- **WHAT TO WORK ON**
All that should come back is the lines of the data below from the one containing "(R42, R43). -/" to the one containing "r a.kind s)", inclusive, exactly as they stand.

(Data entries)
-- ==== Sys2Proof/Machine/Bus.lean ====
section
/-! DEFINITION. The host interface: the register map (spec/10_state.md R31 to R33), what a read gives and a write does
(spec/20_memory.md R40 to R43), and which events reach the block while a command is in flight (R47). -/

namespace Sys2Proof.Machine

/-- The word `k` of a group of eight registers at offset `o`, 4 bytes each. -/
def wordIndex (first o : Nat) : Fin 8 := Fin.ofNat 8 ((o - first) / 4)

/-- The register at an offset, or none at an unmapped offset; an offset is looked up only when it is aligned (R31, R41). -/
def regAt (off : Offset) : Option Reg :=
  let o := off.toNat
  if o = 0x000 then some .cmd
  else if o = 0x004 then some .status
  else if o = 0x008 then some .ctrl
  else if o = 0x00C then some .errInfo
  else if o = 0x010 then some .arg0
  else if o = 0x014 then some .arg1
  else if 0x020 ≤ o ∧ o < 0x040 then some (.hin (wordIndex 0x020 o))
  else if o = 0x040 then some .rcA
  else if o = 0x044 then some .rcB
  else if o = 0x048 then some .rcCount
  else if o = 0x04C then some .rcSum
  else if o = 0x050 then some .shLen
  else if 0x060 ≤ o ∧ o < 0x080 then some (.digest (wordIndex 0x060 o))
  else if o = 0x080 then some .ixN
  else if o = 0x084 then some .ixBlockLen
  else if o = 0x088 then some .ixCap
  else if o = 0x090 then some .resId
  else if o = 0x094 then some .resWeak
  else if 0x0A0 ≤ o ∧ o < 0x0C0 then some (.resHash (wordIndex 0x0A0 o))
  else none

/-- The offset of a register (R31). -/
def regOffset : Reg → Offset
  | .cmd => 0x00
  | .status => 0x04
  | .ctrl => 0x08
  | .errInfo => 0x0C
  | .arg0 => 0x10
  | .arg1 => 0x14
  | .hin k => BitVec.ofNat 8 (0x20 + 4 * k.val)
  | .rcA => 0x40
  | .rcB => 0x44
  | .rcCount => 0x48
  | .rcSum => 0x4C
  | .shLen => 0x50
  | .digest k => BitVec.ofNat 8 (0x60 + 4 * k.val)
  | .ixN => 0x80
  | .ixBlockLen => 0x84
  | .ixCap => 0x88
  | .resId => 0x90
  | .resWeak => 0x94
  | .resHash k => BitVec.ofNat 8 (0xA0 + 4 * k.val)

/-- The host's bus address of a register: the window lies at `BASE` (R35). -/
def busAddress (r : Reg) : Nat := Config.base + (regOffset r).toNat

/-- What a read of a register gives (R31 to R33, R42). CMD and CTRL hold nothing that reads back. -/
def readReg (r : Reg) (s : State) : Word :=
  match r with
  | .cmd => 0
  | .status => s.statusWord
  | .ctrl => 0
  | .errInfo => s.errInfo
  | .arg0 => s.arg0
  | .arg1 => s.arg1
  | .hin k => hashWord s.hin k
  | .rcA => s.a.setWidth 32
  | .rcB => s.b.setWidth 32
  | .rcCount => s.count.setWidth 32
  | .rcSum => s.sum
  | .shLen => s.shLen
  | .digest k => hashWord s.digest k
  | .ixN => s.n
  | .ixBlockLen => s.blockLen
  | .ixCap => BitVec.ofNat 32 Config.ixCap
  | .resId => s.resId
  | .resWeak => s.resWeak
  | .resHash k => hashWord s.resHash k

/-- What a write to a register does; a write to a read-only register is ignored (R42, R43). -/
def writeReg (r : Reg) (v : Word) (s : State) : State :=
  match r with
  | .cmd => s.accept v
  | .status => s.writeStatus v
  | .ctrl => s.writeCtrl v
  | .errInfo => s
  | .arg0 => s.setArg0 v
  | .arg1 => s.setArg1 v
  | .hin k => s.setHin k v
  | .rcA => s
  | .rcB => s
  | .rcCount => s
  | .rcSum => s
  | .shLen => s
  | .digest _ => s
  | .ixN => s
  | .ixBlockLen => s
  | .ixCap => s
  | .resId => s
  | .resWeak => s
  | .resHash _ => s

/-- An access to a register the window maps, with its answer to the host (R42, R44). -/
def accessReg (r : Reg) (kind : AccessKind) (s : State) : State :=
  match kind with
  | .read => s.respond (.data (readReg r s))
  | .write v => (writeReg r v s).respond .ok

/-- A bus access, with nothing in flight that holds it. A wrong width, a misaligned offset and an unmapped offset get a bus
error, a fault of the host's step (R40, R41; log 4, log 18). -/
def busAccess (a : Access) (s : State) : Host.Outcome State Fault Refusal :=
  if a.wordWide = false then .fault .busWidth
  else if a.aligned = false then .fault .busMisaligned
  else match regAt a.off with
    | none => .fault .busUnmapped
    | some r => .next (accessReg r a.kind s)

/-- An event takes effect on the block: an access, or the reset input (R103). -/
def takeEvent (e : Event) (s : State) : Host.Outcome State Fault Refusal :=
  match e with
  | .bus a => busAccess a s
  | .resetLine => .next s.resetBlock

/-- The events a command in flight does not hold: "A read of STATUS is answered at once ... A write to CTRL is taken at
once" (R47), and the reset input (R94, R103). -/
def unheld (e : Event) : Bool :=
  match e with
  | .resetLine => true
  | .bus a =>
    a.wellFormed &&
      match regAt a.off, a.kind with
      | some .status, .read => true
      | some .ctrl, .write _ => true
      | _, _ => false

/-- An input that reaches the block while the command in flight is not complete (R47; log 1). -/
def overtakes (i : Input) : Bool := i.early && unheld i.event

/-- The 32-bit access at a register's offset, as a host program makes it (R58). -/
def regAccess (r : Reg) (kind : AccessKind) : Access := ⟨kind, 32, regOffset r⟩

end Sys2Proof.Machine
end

* * *

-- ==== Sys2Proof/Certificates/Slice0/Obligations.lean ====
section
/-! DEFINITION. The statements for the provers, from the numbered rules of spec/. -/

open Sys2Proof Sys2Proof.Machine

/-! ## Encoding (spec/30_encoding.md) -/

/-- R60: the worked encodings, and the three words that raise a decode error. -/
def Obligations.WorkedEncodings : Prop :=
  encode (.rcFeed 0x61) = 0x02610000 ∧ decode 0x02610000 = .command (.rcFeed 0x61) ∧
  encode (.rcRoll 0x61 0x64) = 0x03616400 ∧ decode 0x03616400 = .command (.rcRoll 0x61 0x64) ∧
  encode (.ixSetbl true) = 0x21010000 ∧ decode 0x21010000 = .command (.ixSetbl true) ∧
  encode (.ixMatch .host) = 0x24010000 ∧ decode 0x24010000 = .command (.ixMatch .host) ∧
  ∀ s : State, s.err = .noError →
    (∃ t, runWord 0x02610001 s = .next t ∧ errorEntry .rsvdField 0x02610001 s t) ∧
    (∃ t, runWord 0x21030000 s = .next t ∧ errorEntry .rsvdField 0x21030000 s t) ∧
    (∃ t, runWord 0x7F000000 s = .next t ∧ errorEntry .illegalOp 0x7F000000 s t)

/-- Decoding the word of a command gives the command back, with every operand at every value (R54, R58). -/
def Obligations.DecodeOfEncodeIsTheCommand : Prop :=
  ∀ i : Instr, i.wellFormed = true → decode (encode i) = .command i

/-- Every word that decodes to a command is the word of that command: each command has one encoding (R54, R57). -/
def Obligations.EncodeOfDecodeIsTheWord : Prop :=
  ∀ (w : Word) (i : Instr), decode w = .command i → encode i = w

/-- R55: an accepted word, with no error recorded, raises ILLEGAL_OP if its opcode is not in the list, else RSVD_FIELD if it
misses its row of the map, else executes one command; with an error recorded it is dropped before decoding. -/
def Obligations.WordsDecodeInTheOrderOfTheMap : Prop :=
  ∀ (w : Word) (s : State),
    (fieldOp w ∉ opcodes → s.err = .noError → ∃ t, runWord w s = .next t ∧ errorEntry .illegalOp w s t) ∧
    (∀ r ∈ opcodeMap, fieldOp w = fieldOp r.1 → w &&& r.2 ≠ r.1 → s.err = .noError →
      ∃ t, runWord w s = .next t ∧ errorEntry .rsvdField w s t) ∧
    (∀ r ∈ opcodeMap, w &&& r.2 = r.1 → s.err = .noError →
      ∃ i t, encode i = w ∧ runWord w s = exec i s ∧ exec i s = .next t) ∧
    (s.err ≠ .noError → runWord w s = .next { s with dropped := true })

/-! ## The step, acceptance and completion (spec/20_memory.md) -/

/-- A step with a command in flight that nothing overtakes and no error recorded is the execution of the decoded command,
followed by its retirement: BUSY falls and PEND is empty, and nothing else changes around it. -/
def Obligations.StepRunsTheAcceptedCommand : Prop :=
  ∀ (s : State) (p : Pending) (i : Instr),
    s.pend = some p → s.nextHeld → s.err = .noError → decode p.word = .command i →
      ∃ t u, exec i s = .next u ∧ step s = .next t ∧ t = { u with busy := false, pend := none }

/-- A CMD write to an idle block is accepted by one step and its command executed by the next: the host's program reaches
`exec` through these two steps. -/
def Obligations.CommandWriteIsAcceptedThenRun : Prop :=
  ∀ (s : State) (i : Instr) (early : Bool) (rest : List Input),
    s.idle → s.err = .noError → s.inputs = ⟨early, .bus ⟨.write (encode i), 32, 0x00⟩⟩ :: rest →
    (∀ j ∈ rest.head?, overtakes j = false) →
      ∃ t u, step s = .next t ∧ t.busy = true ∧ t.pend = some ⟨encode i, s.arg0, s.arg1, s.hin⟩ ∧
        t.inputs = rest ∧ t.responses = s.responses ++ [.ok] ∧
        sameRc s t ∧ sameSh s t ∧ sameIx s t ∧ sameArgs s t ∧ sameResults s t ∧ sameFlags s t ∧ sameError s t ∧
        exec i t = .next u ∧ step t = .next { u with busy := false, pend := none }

- **FINAL ANSWER**
/-- What a write to a register does; a write to a read-only register is ignored (R42, R43). -/
def writeReg (r : Reg) (v : Word) (s : State) : State :=
  match r with
  | .cmd => s.accept v
  | .status => s.writeStatus v
  | .ctrl => s.writeCtrl v
  | .errInfo => s
  | .arg0 => s.setArg0 v
  | .arg1 => s.setArg1 v
  | .hin k => s.setHin k v
  | .rcA => s
  | .rcB => s
  | .rcCount => s
  | .rcSum => s
  | .shLen => s
  | .digest _ => s
  | .ixN => s
  | .ixBlockLen => s
  | .ixCap => s
  | .resId => s
  | .resWeak => s
  | .resHash _ => s

/-- An access to a register the window maps, with its answer to the host (R42, R44). -/
def accessReg (r : Reg) (kind : AccessKind) (s : State) : State :=
  match kind with
  | .read => s.respond (.data (readReg r s))
  | .write v => (writeReg r v s).respond .ok

/-- A bus access, with nothing in flight that holds it. A wrong width, a misaligned offset and an unmapped offset get a bus
error, a fault of the host's step (R40, R41; log 4, log 18). -/
def busAccess (a : Access) (s : State) : Host.Outcome State Fault Refusal :=
  if a.wordWide = false then .fault .busWidth
  else if a.aligned = false then .fault .busMisaligned
  else match regAt a.off with
    | none => .fault .busUnmapped
    | some r => .next (accessReg r a.kind s)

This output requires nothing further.